## EXERCISE PROMPT
Copy exactly the lines of the data below that run from the line holding "theorem mixClear (c" through the line holding "theorem cueSelect (c", both ends included.

[DATASET]

-- ==== Sys2Proof/Config.lean ====
section
/-!
DEFINITION. What the part fixes (capacities and codes) and the free values: what the spec leaves open, or fixes without writing out. A free value has no body, so no
proof can see what it is.
-/

namespace Sys2Proof.Config

/-- Pool entries (R35). -/
abbrev poolSize : Nat := 512
/-- Mixes (00_scope.md, R164). -/
abbrev mixCount : Nat := 16
/-- Records the Staging Queue holds (R119). -/
abbrev stagingSize : Nat := 128
/-- Places of the Reply Queue (R157). -/
abbrev replyPlaces : Nat := 8
/-- Frames the hold buffer reserves at most (R152). -/
abbrev holdFrames : Nat := 64
/-- Bit-times from the start of a frame to the next (section 1.1, R3). -/
abbrev framePeriod : Nat := 2048
/-- Bit-times from a sync to the end of its frame's trailer, and from a period's begin to its delivery point (R8). -/
abbrev trailerEnd : Nat := 1664
/-- Bit-times either side of an expected position (R3). -/
abbrev window : Nat := 4
/-- Cells of a frame's body: everything from the end of the sync pattern through the trailer (R1). -/
abbrev bodyCells : Nat := 1648
/-- Unity gain, in units of 1/4096 (00_scope.md, Conventions). -/
abbrev unity : Nat := 4096
/-- The largest entry and master coefficient (R36, R60). -/
abbrev gainMax : Nat := 32767
/-- The largest sample magnitude a ceiling or threshold names (R60). -/
abbrev sampleMax : Nat := 8388607
/-- Where the 16-bit counters hold (R11, R21, R22). -/
abbrev hold16 : Nat := 65535

/-- Free value (log 6). Whether POWER QUIET completes before the Source Store reads the power state on the delivery whose fade step reaches SHUT: R32 allows
both orders. Applied to a count of the choices drawn. -/
opaque quietBeforePass : Nat → Bool

/-- Free value (log 26). How many of the 8 positions of the lane frame in progress have begun when a command sets QUIET, or its completion stands alone: the time of
a command within a period is open (R140, R161). It counts within what the steps before it fix. Applied to a count of the choices drawn. -/
opaque positionsBegun : Nat → Nat

/-- Free value (log 14). The line levels of the two halves of the 16 bit-times of the sync pattern, for the line level before it, but for the violation that
`syncPattern` puts in: R1 says it is a fixed sequence that contains coding violations, and does not write it out. -/
opaque syncCells : Bool → Vector (Bool × Bool) 16

/-- Free value (log 14). A bit-time of the sync pattern that is a coding violation. -/
opaque syncViolation : Fin 16

/-- The cells of a line with the n-th one begun without a transition from the level before it. -/
def violate : Nat → Bool → List (Bool × Bool) → List (Bool × Bool)
  | _, _, [] => []
  | 0, before, cell :: rest => (before, cell.2) :: rest
  | n + 1, _, cell :: rest => cell :: violate n cell.2 rest

/-- The sync pattern after a line level (R1): 16 bit-times, with a coding violation. -/
def syncPattern (before : Bool) : List (Bool × Bool) := violate syncViolation before (syncCells before).toList

end Sys2Proof.Config
end

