-- ==== Sys2Proof/Machine/Records.lean ====
section
/-!
DEFINITION. The replacement of a settings record with its running-state effects, and the group mute mask (04_mix_records_groups_and_talk_priority.md, R63 to R71).
-/

namespace Sys2Proof.Machine

/-- The disable transition (R68). -/
def Mix.disable (m : Mix) : Mix := { m with mc := 0, lg := 4096, hold := 0, engaged := false }

/-- A talk source differs (R65, R75): hold counter 0 and duck state IDLE; d stays. -/
def Mix.talkChanged (m : Mix) : Mix := { m with hold := 0, engaged := false }

/-- The replacement of a settings record (R63) with the effects of R65. The enable transition changes no running state (R69); the pass
that comes next is the first after it (R102). -/
def Mix.replaceSettings (m : Mix) (new : Settings) : Mix :=
  let a := if m.cfg.talk ≠ new.talk then m.talkChanged else m
  let b := if m.cfg.enabled && !new.enabled then a.disable else a
  { b with cfg := new, justEnabled := new.enabled && (!m.cfg.enabled || m.justEnabled) }

/-- SET_MIX, or an IMMEDIATE MIX_WRITE, on the table (R63, R119). -/
def MixTable.replaceSettings (t : MixTable) (k : Nat) (new : Settings) : MixTable := t.setMix k ((t.mix k).replaceSettings new)

/-- The group mute mask replaced; no other field and no running state (R71). -/
def MixTable.setGroupMutes (t : MixTable) (k : Nat) (mask : Mask8) : MixTable :=
  t.setMix k { t.mix k with cfg := { (t.mix k).cfg with groupMutes := mask } }

end Sys2Proof.Machine
end

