/-! ### Commands on routes, cue, slot and flags -/

/-- R143: ROUTE_READ returns the 32 routes as they stand, in index order, and changes nothing; taken after a ROUTE_WRITE it shows the new table, which
the lanes carry from the next frame event, or 0 in QUIET (R140). -/
def Obligations.RouteReadAnswers : Prop :=
  (∀ (s : State) (src : CommandSource) (c : Command), s.takes src 0x0F c → c.payload = [] →
      exec (.routeRead src) s = .next (s.replied c { result := .done, clamped := false, item := none, data := s.lanes.routes.map Route.octet })) ∧
    ∀ (s t : State) (src src' : CommandSource) (c c' : Command), s.takes src 0x0E c → c.payload.length = 32 →
      (∀ b ∈ c.payload, b.toNat = 255 ∨ (b.toNat < 64 ∧ b.toNat % 32 < 16)) → exec (.routeWrite src) s = .next t →
      (t.takes src' 0x0F c' → c'.payload = [] →
          exec (.routeRead src') t = .next (t.replied c' { result := .done, clamped := false, item := none, data := c.payload })) ∧
        (t.eventComes → t.tb.owed = false → ∃ u, exec .frameEvent t = .next u ∧
          u.lanes.frame =
            some
              (c.payload.map fun b =>
                if t.intake.power = .quiet ∨ b.toNat = 255 then 0
                else if b.toNat < 32 then (t.lanes.held.getD (b.toNat % 32) (0, 0)).1 else (t.lanes.held.getD (b.toNat % 32) (0, 0)).2))

/-- ROUTE_WRITE (R142, R176): the whole table of valid codes, or the index of the first invalid code and nothing changed. The held pairs and the lane
frame in progress stay. -/
def Obligations.RouteWriteActs : Prop :=
  ∀ (s : State) (src : CommandSource) (c : Command), s.takes src 0x0E c → c.payload.length = 32 →
    (let good := fun (b : Byte) => decide (b.toNat = 255 ∨ (b.toNat < 64 ∧ b.toNat % 32 < 16))
    (c.payload.all good = true →
        exec (.routeWrite src) s =
          .next
            (State.replied
              { s with
                lanes :=
                  { s.lanes with
                    routes := c.payload.map fun b =>
                      if b.toNat = 255 then .silent else .mix (b.toNat % 32) (if b.toNat < 32 then .left else .right) } }
              c { result := .done, clamped := false, item := none, data := c.payload })) ∧
      ∀ before b after, c.payload = before ++ b :: after → before.all good = true → good b = false →
        exec (.routeWrite src) s = .next (s.replied c { result := .refusedValue, clamped := false, item := some before.length, data := [] }))
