/-- The detector keeps a mix sound. -/
theorem Mix.detect_sound {m : Mix} (h : m.sound) (st : SourceStore) : (m.detect st).sound := by
  have hk := m.detect_keeps st
  obtain ⟨h1, h2, h3, h4, h5, h6, h7, h8, h9, h10, h11⟩ := h
  have hhold : (m.detect st).hold ≤ 65535 := by
    unfold Mix.detect
    split
    · split
      · rw [detectRun_eq]
        simp only
        have := h1.2.2.2.2.2.1
        split <;> omega
      · exact h5
    · exact h5
  rw [hk]
  refine ⟨h1, h2, h3, h4, hhold, h6, h7, h8, fun he => ?_, fun ht => ?_, h11⟩
  · obtain ⟨a, b, c, d⟩ := h9 he
    refine ⟨a, b, ?_⟩
    unfold Mix.detect
    split
    · rw [if_neg (by simp only at he; simp [he])]
      exact ⟨c, d⟩
    · exact ⟨c, d⟩
  · have ht' : m.cfg.talk = none := ht
    unfold Mix.detect
    simp only [ht']
    exact h10 ht

/-- A pass keeps a mix sound (R60, R64, R67, R98). -/
theorem Mix.pass_sound {m : Mix} (h : m.sound) (input : PassInput) : (m.pass input).sound := by
  have hd := m.detect_sound h input.store
  obtain ⟨h1, h2, h3, h4, h5, h6, h7, h8, h9, h10, -⟩ := h
  obtain ⟨-, -, -, -, d5, -, -, -, d9, d10, -⟩ := hd
  obtain ⟨c1, c2, ⟨c3, c3'⟩, c4, c5, c6, c7, c8, c9, c10⟩ := h1
  have hlist : listSound (m.pass input).list := by
    rw [pass_list, prepare_list]
    exact listSound_ramped h2 _ _ _
  have hmc : (m.pass input).mc ≤ 32767 := by
    rw [pass_mc, prepare_mc]
    have := ramp_le m.mc (if m.cfg.enabled then m.cfg.master else 0) m.cfg.ramp
    have ht : (if m.cfg.enabled then m.cfg.master else 0) ≤ 32767 := by split <;> omega
    omega
  have hduck : (m.pass input).duck ≤ 4096 := by
    rw [pass_duck, prepare_duck]
    have h := ramp_le (m.detect input.store).duck (m.detect input.store).duckTarget
      (if (m.detect input.store).duckTarget < (m.detect input.store).duck then (m.detect input.store).cfg.attack else (m.detect input.store).cfg.release)
    have ht : (m.detect input.store).duckTarget ≤ 4096 := by
      unfold duckTarget
      split
      · simpa using c7
      · exact Nat.le_refl _
    change (m.detect input.store).duckRamped ≤ _ at h
    rw [detect_duck] at h
    omega
  refine ⟨by rw [pass_cfg]; exact ⟨c1, c2, ⟨c3, c3'⟩, c4, c5, c6, c7, c8, c9, c10⟩, hlist, hmc, hduck, by rw [pass_hold]; exact d5, ?_, ?_, ?_, ?_, ?_, by simp⟩
  · by_cases he : m.cfg.enabled = true
    · rw [pass_enabled he]
      simp only [findings, prepare_cfg, prepare_lg]
      exact limiterGain_bounds _ _ h6 (limiterCap_le _ _ _)
    · rw [pass_disabled (by simpa using he)]
      exact ⟨by simp, by simp⟩
  · by_cases he : m.cfg.enabled = true
    · rw [pass_enabled he]
      simp only [findings, prepare_cfg]
      have := clampTo_bounds m.cfg.ceiling
      constructor
      · refine Int.le_trans ?_ (this _).1
        omega
      · refine Int.le_trans (this _).2 ?_
        omega
    · rw [pass_disabled (by simpa using he)]
      exact ⟨by simp, by simp⟩
  · by_cases he : m.cfg.enabled = true
    · rw [pass_enabled he]
      simp only [findings, prepare_cfg]
      have := clampTo_bounds m.cfg.ceiling
      constructor
      · refine Int.le_trans ?_ (this _).1
        omega
      · refine Int.le_trans (this _).2 ?_
        omega
    · rw [pass_disabled (by simpa using he)]
      exact ⟨by simp, by simp⟩
  · intro he
    rw [pass_cfg] at he
    obtain ⟨e1, -, -, -⟩ := h9 he
    obtain ⟨-, -, e3, e4⟩ := d9 (by simpa using he)
    refine ⟨?_, by rw [pass_disabled he], by rw [pass_hold]; exact e3, by rw [pass_engaged]; exact e4⟩
    rw [pass_mc, prepare_mc, he, e1]
    rfl
  · intro ht
    rw [pass_cfg] at ht
    rw [pass_hold, pass_engaged]
    exact d10 (by simpa using ht)

/-! ### One mix's action on the tables -/

theorem MixTable.passMix_eq (t : MixTable) (k : Nat) (input : PassInput) :
    t.passMix k input = { t.setMix k ((t.mix k).pass input) with free := t.free + (t.mix k).passReturns input } := rfl

@[simp] theorem MixTable.passMix_length (t : MixTable) (k : Nat) (input : PassInput) : (t.passMix k input).mixes.length = t.mixes.length := setMix_length _ _ _

/-- One mix's action is its pass, and no other mix's (R80). -/
theorem MixTable.passMix_mix {t : MixTable} {k : Nat} (hk : k < t.mixes.length) (input : PassInput) (j : Nat) :
    (t.passMix k input).mix j = if j = k then (t.mix k).pass input else t.mix j := by
  change (t.setMix k ((t.mix k).pass input)).mix j = _
  split
  · rename_i h
    rw [h, setMix_mix hk]
  · rename_i h
    rw [setMix_other t h]

/-- One mix's action returns to the pool exactly the entries that leave its list (R35, R44). -/
theorem MixTable.passMix_balance {t : MixTable} {k : Nat} (hk : k < t.mixes.length) (input : PassInput) :
    (t.passMix k input).free + (t.passMix k input).entries = t.free + t.entries := by
  have hle := (t.mix k).pass_length_le input
  have he := setMix_entries hk ((t.mix k).pass input)
  change t.free + ((t.mix k).list.length - ((t.mix k).pass input).list.length) + (t.setMix k ((t.mix k).pass input)).entries = _
  omega

/-- One mix's action keeps the tables sound. -/
theorem MixTable.passMix_sound {t : MixTable} (h : t.sound) {k : Nat} (hk : k < 16) (input : PassInput) : (t.passMix k input).sound := by
  have hk' : k < t.mixes.length := by rw [h.1]; exact hk
  refine setMix_sound h hk' (Mix.pass_sound (h.2.1 _ (mix_mem hk')) input) ?_
  have hle := (t.mix k).pass_length_le input
  simp only [Mix.passReturns]
  omega

end Sys2Proof.Machine
end

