-- ==== Sys2Proof/Laws/PerInstr.lean ====
section
/-!
SUPPORT. Per row of the table: a message of the row's KIND and payload is that row and no other, and a row that is no command is no message's row.
-/

namespace Sys2Proof.Laws.RowOfMessage

/-- The row that a message of this row's KIND and of a payload of this row is, is this row (section 12.2); a row that is no command is the row of no message. -/
def Statement (i : Instr) : Prop :=
  (∀ kind payload c, commandOf i = some (kind, c) → i.ownPayload payload = true → rowOf kind payload c = i) ∧
    (commandOf i = none → ∀ kind payload c, rowOf kind payload c ≠ i)

/-- A message's row is a command. -/
theorem commandOf_rowOf (kind : Byte) (payload : List Byte) (c : CommandSource) : (commandOf (rowOf kind payload c)).isSome = true := by
  unfold rowOf
  repeat' split
  all_goals rfl

/-- A row that is no command keeps the statement. -/
theorem of_none {i : Instr} (h : commandOf i = none) : Statement i := by
  refine ⟨fun kind payload c hc => ?_, fun _ kind payload c hr => ?_⟩
  · rw [h] at hc
    cases hc
  · have hs := commandOf_rowOf kind payload c
    rw [hr, h] at hs
    cases hs

/-- A command row keeps the statement where its own messages are its row. -/
theorem of_some {i : Instr} {x : Byte} {y : CommandSource} (h : commandOf i = some (x, y)) (hr : ∀ payload, i.ownPayload payload = true → rowOf x payload y = i) :
    Statement i := by
  refine ⟨fun kind payload c hc hp => ?_, fun hn => ?_⟩
  · rw [h] at hc
    cases hc
    exact hr payload hp
  · rw [h] at hn
    cases hn

theorem powerOn : Statement .powerOn := of_none rfl

theorem resetAssert : Statement .resetAssert := of_none rfl

theorem syncFound (pos : Nat) : Statement (.syncFound pos) := of_none rfl

theorem syncMissing : Statement .syncMissing := of_none rfl

theorem linkLocked (pos : Nat) : Statement (.linkLocked pos) := of_none rfl

theorem linkLost : Statement .linkLost := of_none rfl

theorem delivery (line : LineBody) : Statement (.delivery line) := of_none rfl

theorem deliveryPoint : Statement .deliveryPoint := of_none rfl

theorem commitFire : Statement .commitFire := of_none rfl

theorem powerQuietComplete : Statement .powerQuietComplete := of_none rfl

theorem talkHoldExpiry (mix : Nat) : Statement (.talkHoldExpiry mix) := of_none rfl

theorem enumerate (src tag n : Byte) (check : BitVec 16) : Statement (.enumerate src tag n check) := of_none rfl

theorem frameEvent : Statement .frameEvent := of_none rfl

theorem noticeQueue : Statement .noticeQueue := of_none rfl

theorem identify (c : CommandSource) : Statement (.identify c) := of_some rfl fun _ _ => rfl

theorem statusRead (c : CommandSource) : Statement (.statusRead c) := of_some rfl fun _ _ => rfl

theorem statusPeek (c : CommandSource) : Statement (.statusPeek c) := of_some rfl fun _ _ => rfl

theorem unitSetup (c : CommandSource) : Statement (.unitSetup c) := of_some rfl fun _ _ => rfl

theorem eventAck (c : CommandSource) : Statement (.eventAck c) := of_some rfl fun _ _ => rfl

theorem linkCounters (c : CommandSource) : Statement (.linkCounters c) := of_some rfl fun _ _ => rfl

theorem mixWrite (c : CommandSource) : Statement (.mixWrite c) := of_some rfl fun payload hp => by simp_all [Instr.ownPayload, rowOf]

theorem mixWriteStaged (c : CommandSource) : Statement (.mixWriteStaged c) := of_some rfl fun payload hp => by simp_all [Instr.ownPayload, rowOf]

theorem mixRead (c : CommandSource) : Statement (.mixRead c) := of_some rfl fun _ _ => rfl

theorem entryWrite (c : CommandSource) : Statement (.entryWrite c) := of_some rfl fun payload hp => by simp_all [Instr.ownPayload, rowOf]

theorem entryWriteStaged (c : CommandSource) : Statement (.entryWriteStaged c) := of_some rfl fun payload hp => by simp_all [Instr.ownPayload, rowOf]

theorem entryRemove (c : CommandSource) : Statement (.entryRemove c) := of_some rfl fun payload hp => by simp_all [Instr.ownPayload, rowOf]

theorem entryRemoveStaged (c : CommandSource) : Statement (.entryRemoveStaged c) := of_some rfl fun payload hp => by simp_all [Instr.ownPayload, rowOf]

theorem mixClear (c : CommandSource) : Statement (.mixClear c) := of_some rfl fun payload hp => by simp_all [Instr.ownPayload, rowOf]

theorem mixClearStaged (c : CommandSource) : Statement (.mixClearStaged c) := of_some rfl fun payload hp => by simp_all [Instr.ownPayload, rowOf]

theorem entryRead (c : CommandSource) : Statement (.entryRead c) := of_some rfl fun _ _ => rfl

theorem groupMute (c : CommandSource) : Statement (.groupMute c) := of_some rfl fun payload hp => by simp_all [Instr.ownPayload, rowOf]

theorem groupMuteStaged (c : CommandSource) : Statement (.groupMuteStaged c) := of_some rfl fun payload hp => by simp_all [Instr.ownPayload, rowOf]

theorem routeWrite (c : CommandSource) : Statement (.routeWrite c) := of_some rfl fun _ _ => rfl

theorem routeRead (c : CommandSource) : Statement (.routeRead c) := of_some rfl fun _ _ => rfl

theorem cueSelect (c : CommandSource) : Statement (.cueSelect c) := of_some rfl fun _ _ => rfl

theorem commitAtFrame (c : CommandSource) : Statement (.commitAtFrame c) := of_some rfl fun payload hp => by simp_all [Instr.ownPayload, rowOf]

theorem commitNext (c : CommandSource) : Statement (.commitNext c) := of_some rfl fun payload hp => by simp_all [Instr.ownPayload, rowOf]

theorem cancel (c : CommandSource) : Statement (.cancel c) := of_some rfl fun _ _ => rfl

theorem discard (c : CommandSource) : Statement (.discard c) := of_some rfl fun _ _ => rfl

theorem flagsRead (c : CommandSource) : Statement (.flagsRead c) := of_some rfl fun _ _ => rfl

theorem flagsClear (c : CommandSource) : Statement (.flagsClear c) := of_some rfl fun _ _ => rfl

theorem powerQuiet (c : CommandSource) : Statement (.powerQuiet c) := of_some rfl fun payload hp => by simp_all [Instr.ownPayload, rowOf]

theorem powerRun (c : CommandSource) : Statement (.powerRun c) := of_some rfl fun payload hp => by simp_all [Instr.ownPayload, rowOf]

theorem unitReset (c : CommandSource) : Statement (.unitReset c) := of_some rfl fun _ _ => rfl

/-- UNKNOWN_COMMAND's KIND is none of the catalogue (R162). -/
theorem unknownCommand (kind : Byte) (c : CommandSource) : Statement (.unknownCommand kind c) := by
  refine of_some rfl fun payload hp => ?_
  simp only [Instr.ownPayload, isCommandKind, Bool.not_eq_true', Bool.and_eq_false_iff, decide_eq_false_iff_not, not_le] at hp
  unfold rowOf
  split <;> first | omega | rfl

end Sys2Proof.Laws.RowOfMessage
end

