/-- Every source at the largest sample. -/
def inputB : PassInput := { store := { sources := List.replicate 64 { sample := 8388607, age := 0 }, bad := 0, good := 1 }, coeff := 4096, frame := 0 }

theorem test_mixB_clamps : (mixB.pass inputB).yL = 256 ∧ (mixB.pass inputB).lg = 1 ∧ (mixB.pass inputB).current = ⟨true, false, true, true⟩ := by decide +kernel

theorem mixA_sound (mode : Rounding) : (mixA mode).sound := by
  simp [Mix.sound, mixA, Mix.reset, Settings.sound, Settings.default, listSound, steady, Entry.sound]

theorem mixB_sound : mixB.sound := by
  refine ⟨by simp [Settings.sound, mixB, Settings.default], ⟨by decide +kernel, ?_⟩, by decide, by decide, by decide, by decide, by decide, by decide, by simp [mixB], by decide⟩
  intro e he
  obtain ⟨k, hk, rfl⟩ := List.mem_map.mp he
  have := List.mem_range.mp hk
  simp only [Entry.sound, steady]
  exact ⟨by omega, by omega, by omega, by omega, by omega, by simp⟩

/-- Enabled mixes with Lcap 1 and above and with Lcap 0, and a disabled one. -/
theorem test_hyp_OutputsWithinCeiling : (mixA .nearestEven).sound ∧ (mixA .nearestEven).cfg.enabled = true ∧
    limiterCap (mixA .nearestEven).cfg.ceiling (((mixA .nearestEven).prepare inputA.store).findings inputA).rL
      (((mixA .nearestEven).prepare inputA.store).findings inputA).rR = 3767 ∧ mixB.sound ∧ mixB.cfg.enabled = true ∧
    limiterCap mixB.cfg.ceiling ((mixB.prepare inputB.store).findings inputB).rL ((mixB.prepare inputB.store).findings inputB).rR = 0 ∧
    Mix.reset.cfg.enabled = false :=
  ⟨mixA_sound _, rfl, by decide +kernel, mixB_sound, rfl, by decide +kernel, rfl⟩

/-- Gains at the edge of what brings the peak to the ceiling. -/
theorem test_hyp_LimiterHoldsPeak : 3767 ≤ 4096 ∧ max (4348755 : Int).natAbs (3585815 : Int).natAbs * 3767 ≤ 4000000 * 4096 ∧ (mixA .nearestEven).sound :=
  ⟨by decide, by decide, mixA_sound _⟩

theorem test_hyp_PassSumsAndScales : (mixA .nearestEven).cfg.enabled = true ∧
    (Mix.reset.replaceSettings (mixA .nearestEven).cfg).cfg.enabled = true ∧ (Mix.reset.replaceSettings (mixA .nearestEven).cfg).justEnabled = true := by decide

/-- A pass that takes a capture, one that finds a HELD record, and a disabled mix. -/
theorem test_hyp_PassReportsFlags : (mixA .nearestEven).cfg.enabled = true ∧ (mixA .nearestEven).capture = none ∧
    ((mixA .nearestEven).pass inputA).capture ≠ none ∧ Mix.reset.cfg.enabled = false := by decide +kernel

/-- The talk detector: at T it loads H; one below it counts down; the count reaches 0 and the duck state IDLE (4.7). -/
theorem test_talk_detector :
    ((mixA .nearestEven).detect { storeA 0 with sources := List.replicate 64 { sample := -1048576, age := 0 } }).hold = 9600 ∧
    ((mixA .nearestEven).detect { storeA 0 with sources := List.replicate 64 { sample := 1048575, age := 0 } }).hold = 99 ∧
    ({ mixA .nearestEven with hold := 1 }.detect (storeA 1)).engaged = false := by decide +kernel

theorem test_hyp_RampRule : 1 ≤ 64 ∧ (fun y => ramp y 1000 64)^[17] 2048 = 1000 ∧ (fun y => ramp y 1000 64)^[16] 2048 ≠ 1000 := by decide

theorem test_hyp_RoundingModes : 0 < 4096 ∧ roundQuotient .nearestEven 16381760085 4096 = 3999453 ∧ roundQuotient .nearestEven 3616 4096 = 1 := by decide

[/DATASET]

## TASK ANSWER
theorem mixClear (c : CommandSource) : Statement (.mixClear c) := of_some rfl fun payload hp => by simp_all [Instr.ownPayload, rowOf]

theorem mixClearStaged (c : CommandSource) : Statement (.mixClearStaged c) := of_some rfl fun payload hp => by simp_all [Instr.ownPayload, rowOf]

theorem entryRead (c : CommandSource) : Statement (.entryRead c) := of_some rfl fun _ _ => rfl

theorem groupMute (c : CommandSource) : Statement (.groupMute c) := of_some rfl fun payload hp => by simp_all [Instr.ownPayload, rowOf]

theorem groupMuteStaged (c : CommandSource) : Statement (.groupMuteStaged c) := of_some rfl fun payload hp => by simp_all [Instr.ownPayload, rowOf]

theorem routeWrite (c : CommandSource) : Statement (.routeWrite c) := of_some rfl fun _ _ => rfl

theorem routeRead (c : CommandSource) : Statement (.routeRead c) := of_some rfl fun _ _ => rfl

theorem cueSelect (c : CommandSource) : Statement (.cueSelect c) := of_some rfl fun _ _ => rfl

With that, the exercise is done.